Until, and unless the U.S. negotiating team rids itself of the misconception that military victory equals strategic dominance, we’re not going to get to a solution.

Alan Eyre

Distinguished Diplomatic Fellow at the Middle East Institute

Underlying differences between Washington and Tehran run deeper than the current impasse, said Alan Eyre, a distinguished diplomatic fellow at the Middle East Institute and former member of the U.S. team that negotiated the 2015 Iran nuclear deal.

“The U.S. side has really not been focused on negotiation per se. What they’ve been waiting for is Iranian capitulation,” Eyre said. “Until and unless the U.S. negotiating team rids itself of the misconception that military victory equals strategic dominance, we’re not going to get to a solution.”

Eyre warns that the latest flashpoints risk taking the conflict a leg higher in the near term. “There’s an escalatory predisposition here where both sides could escalate and go back into a shooting war, which no one wants.”

While a productive round of negotiations in Islamabad remains a possibility, it is “unfortunately more likely to just go the other way — a resumption of hostilities,” Eyre added.

High-stake gamble

The economic costs of the conflict are mounting as the Strait of Hormuz — which normally carries roughly one-fifth of global oil supply — has been effectively closed for nearly two months.

“The crisis is one of lost time and lost production,” Johnston said, estimating supply disruptions of around 13 million barrels of crude, condensates, and natural gas liquids per day.

“That cumulative effect has already breached above half a billion barrels,” he said, warning that even an imminent deal announcement would not immediately unwind the damage.

Even if a deal is reached, experts warn that it could take months to claw back the supply lost over recent weeks of closures, keeping oil prices elevated for longer.

“If we actually got the strait open, we would probably see another $10 to $20 a barrel immediate rout because of the speculative hot money. But at the end of the day, we’d dump on day-one and then claw ourselves back higher — probably into the $80 and $90 — to reflect the [oil] scarcity that’s ongoing.”

Crude prices have surged over 30% since the war broke out, with Brent briefly topping $110 a barrel for the first time in roughly four years, according to LSEG data, before easing on hopes for a breakthrough.

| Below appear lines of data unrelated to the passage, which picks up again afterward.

theorem nackGap_rxNextId (g : FrameId) : (nackGap s g).rx.nextId = s.rx.nextId := by
  unfold nackGap; dsimp only; split <;> simp

theorem nackGap_cfg (g : FrameId) : (nackGap s g).cfg = s.cfg := by
  unfold nackGap; dsimp only; split <;> simp

theorem keeps_nackGaps (l : List FrameId) : ∀ s : State,
    (∀ g ∈ l, 0 ≤ idSubtract g s.rx.nextId ∧ idSubtract g s.rx.nextId < s.cfg.rxWindowSize.toNat) →
    Keeps s (l.foldl nackGap s) ∧ (l.foldl nackGap s).rx.nextId = s.rx.nextId ∧ (l.foldl nackGap s).cfg = s.cfg := by
  induction l with
  | nil => exact fun s _ => ⟨.refl s, rfl, rfl⟩
  | cons g l ih =>
    intro s h
    obtain ⟨h1, h2, h3⟩ := ih (nackGap s g) (by
      intro x hx; rw [nackGap_rxNextId, nackGap_cfg]; exact h x (by simp [hx]))
    have hg := h g (by simp)
    exact ⟨(keeps_nackGap s g hg.1 hg.2).trans h1, h2.trans (nackGap_rxNextId s g), h3.trans (nackGap_cfg s g)⟩

theorem keeps_futureInWindow (f : FrameId) (m : Metadata) (p : List Byte) (h0 : 0 < idSubtract f s.rx.nextId)
    (hlt : idSubtract f s.rx.nextId < s.cfg.rxWindowSize.toNat) : Keeps s (futureInWindow f m p s) := by
  unfold futureInWindow; dsimp only
  refine Keeps.trans ?_ (keeps_linkPush _ _ _)
  have h1 : Keeps s (if 0 < idSubtract f s.rx.maxId then { s with rx := { s.rx with maxId := f } } else s) := by
    split
    · exact keeps_rxMax _ rfl rfl
    · exact .refl s
  have hn : (if 0 < idSubtract f s.rx.maxId then { s with rx := { s.rx with maxId := f } } else s).rx.nextId = s.rx.nextId := by
    split <;> rfl
  generalize (if 0 < idSubtract f s.rx.maxId then { s with rx := { s.rx with maxId := f } } else s) = t at h1 hn
  obtain ⟨h2, h3, h4⟩ := keeps_nackGaps (idRange t.rx.nextId f) t (by
    intro g hg
    rw [hn] at hg
    rw [hn, h1.cfg]
    have := (mem_idRange _ _ _ (le_of_lt h0)).mp hg
    omega)
  refine (h1.trans h2).trans (keeps_setRxSlot _ _ (fun _ => ⟨fun _ => (idInRange_iff _ _ _).mpr ?_, rfl⟩) (wf_memWrite _ _))
  show 0 ≤ idSubtract f _ ∧ idSubtract f _ < _
  rw [h3, h4, hn, h1.cfg]; omega

theorem keeps_rxDataProc (f : FrameId) (m : Metadata) (p : List Byte) : Keeps s (rxDataProc f m p s) := by
  unfold rxDataProc
  split
  · exact .refl s
  · have h : Keeps s { s with conn := { s.conn with activity := true } } := keeps_conn _ id (.inl rfl)
    refine h.trans ?_
    generalize ({ s with conn := { s.conn with activity := true } } : State) = t
    dsimp only
    split_ifs with a b c d
    · exact keeps_linkPush _ _ _
    · rw [idSubtract_eq_zero] at b
      rw [b]; exact keeps_exactMatch t m p
    · exact keeps_linkPush _ _ _
    · exact keeps_linkPush _ _ _
    · exact keeps_futureInWindow t f m p (by omega) (by omega)

theorem keeps_rxFramingErrorProc : Keeps s (rxFramingErrorProc s) := by
  unfold rxFramingErrorProc; split
  · exact .refl s
  · exact keeps_linkPush s _ _

/-! ### Link control and facade -/

theorem keeps_rxLinkProc (t : BitVec 5) (f : FrameId) : Keeps s (rxLinkProc t f s) := by
  unfold rxLinkProc; split_ifs
  · exact keeps_ackAll s f
  · exact keeps_ackOne s f
  · exact keeps_nackFrame s f
  · exact keeps_nackFrame s f
  · exact keeps_onReset s f
  · exact .refl s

More than 500 million barrels of crude and condensate have been knocked out of the global ⁠market — the largest energy supply disruption in modern history, according to Kpler data.

Despite the severity of the energy disruption, U.S. equity markets have remained largely resilient, as investors shrugged off the conflict as a blip that will be resolved relatively quickly.

Vishnu Varathan, head of macro research at Mizuho Bank, however, cautioned that the optimism may be premature. “We can’t get prematurely euphoric about any deal signed, because the lingering adverse effects mean we don’t get out of this quickly.”

The International Monetary Fund warned on Tuesday that global growth will inevitably take a hit even if the ceasefire holds, citing uncertainty around the Strait of Hormuz as a persistent drag, pushing up energy costs and inflation.

“It’s clear we’re not going back to the Goldilocks scenario,” said Brian Arcese, portfolio manager at Foord Asset Management, referring to a scenario of stable growth and low inflation. The longer the Strait remains closed, the greater the risk to the global economy, he said, although the actual extent of the damage can shift on “a daily and weekly basis.”